Friday, February 12, 2010

Big Voice from a Small Town: Interview with Rena Wren

Introducing singer, songwriter, and composer from Hot Springs, Arkansas is Rena Wren. Rena Wren is a small town girl from Hot Springs, Arkansas with a big city voice that compares closely with big names like Taylor Swift, Jewel, Aimee Man, and Norah Jones. She has an amazing voice and the music only makes her talent shine even brighter. Writing since age 10, and performing since she was 12, her career in music did not come until much later.
Her recent breakout album entitled, Sweet Mystery won the “Homegrown Song Contest” for her fun song about Jenny moving on and celebrating her new found independence with a night on the town wearing her “Red Dress”.
Any woman who has been in Jenny’s shoes can relate to the song,
“She is letting him know, make no mistake.
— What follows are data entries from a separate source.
namespace Sys2Proof.Machine
open Sys2Proof

theorem run_runs (f : Mach → Mach) (s : State) : ∃ g, run f s = runAny g s :=
  ⟨fun w => if w.m.power.off then w else f w, rfl⟩

theorem issue_isRun (t : Tid) (f : Mach → Mach) (s : State) : ∃ g, issue t f s = run g s := ⟨_, rfl⟩

theorem run_isRun (f : Mach → Mach) (s : State) : ∃ g, run f s = run g s := ⟨f, rfl⟩
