theorem blockOf_probe {d o : Nat} (hd : d < 2) (ho : o < 0x40000) :
    blockOf (0x1000000 + d * 0x800000 + (0x40000 + o)) = (.probe d, o) := by
  rw [blockOf_die hd (by omega), dieBlock, if_neg (by omega), if_pos (by omega), Nat.add_sub_cancel_left]

theorem blockOf_hb {d o : Nat} (hd : d < 2) (ho : o < 0x4000) :
    blockOf (0x1000000 + d * 0x800000 + (0x80000 + o)) = (.hb d, o) := by
  rw [blockOf_die hd (by omega), dieBlock, if_neg (by omega), if_neg (by omega), if_pos (by omega),
    Nat.add_sub_cancel_left]

theorem blockOf_nm {d o : Nat} (hd : d < 2) (ho : o < 0x1000) :
    blockOf (0x1000000 + d * 0x800000 + (0x84000 + o)) = (.nm d, o) := by
  rw [blockOf_die hd (by omega), dieBlock, if_neg (by omega), if_neg (by omega), if_neg (by omega), if_pos (by omega),
    Nat.add_sub_cancel_left]

theorem blockOf_cnt {d o : Nat} (hd : d < 2) (ho : o < 0x1000) :
    blockOf (0x1000000 + d * 0x800000 + (0x86000 + o)) = (.cnt d, o) := by
  rw [blockOf_die hd (by omega), dieBlock, if_neg (by omega), if_neg (by omega), if_neg (by omega), if_neg (by omega),
    if_neg (by omega), if_pos (by omega), Nat.add_sub_cancel_left]

theorem blockOf_trc {d o : Nat} (hd : d < 2) (ho : o < 0x1000) :
    blockOf (0x1000000 + d * 0x800000 + (0x87000 + o)) = (.trc d, o) := by
  rw [blockOf_die hd (by omega), dieBlock, if_neg (by omega), if_neg (by omega), if_neg (by omega), if_neg (by omega),
    if_neg (by omega), if_neg (by omega), if_pos (by omega), Nat.add_sub_cancel_left]

/-! ### Reads and writes by block -/

section
variable {w : Mach} {off o d : Nat}

theorem readReg_keep (h : blockOf off = (.keep, o)) : readReg w off = readKeep w o := by simp [readReg, h, Block.die?]
theorem readReg_twin (h : blockOf off = (.twin, o)) : readReg w off = readTwin w o := by simp [readReg, h, Block.die?]
theorem readReg_budg (h : blockOf off = (.budg, o)) : readReg w off = readBudg w o := by simp [readReg, h, Block.die?]
theorem readReg_hifCfg (h : blockOf off = (.hifCfg, o)) : readReg w off = readHifCfg w o := by
  simp [readReg, h, Block.die?]

theorem readReg_rwatch (h : blockOf off = (.rwatch d, o)) (hr : tread false w.m.hw.dieReset d = false) :
    readReg w off = readSlot (tread {} w.m.rwatch (d * 4096 + o / 64)) (o % 64) := by simp [readReg, h, Block.die?, hr]
theorem readReg_hb (h : blockOf off = (.hb d, o)) (hr : tread false w.m.hw.dieReset d = false) :
    readReg w off = readWeevil w (d * 256 + o / 64) (o % 64) := by simp [readReg, h, Block.die?, hr]
theorem readReg_nm (h : blockOf off = (.nm d, o)) (hr : tread false w.m.hw.dieReset d = false) :
    readReg w off = readNm w d o := by simp [readReg, h, Block.die?, hr]
theorem readReg_cnt (h : blockOf off = (.cnt d, o)) (hr : tread false w.m.hw.dieReset d = false) :
    readReg w off = readCnt (tread {} w.m.cnt d) o := by simp [readReg, h, Block.die?, hr]
theorem readReg_trc (h : blockOf off = (.trc d, o)) (hr : tread false w.m.hw.dieReset d = false) :
    readReg w off = readTrc (tread {} w.m.k.trc d) o := by simp [readReg, h, Block.die?, hr]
She’s letting him go, a big step to take. Gonna have a ball, glass slippers and all. Jenny’s got her Red Dress on…taking on the world.”
This uplifting song is a tribute to all the girls who have ever felt trapped in a relationship and who are afraid of taking that leap into the unknown.
The rest of the album is impressive, well written, and could easily cross over within the folk rock and pop country genres charts on commercial radio. Rena likes to refer her music as a trend of evolving folk pop with a mix of rock and alternative funk.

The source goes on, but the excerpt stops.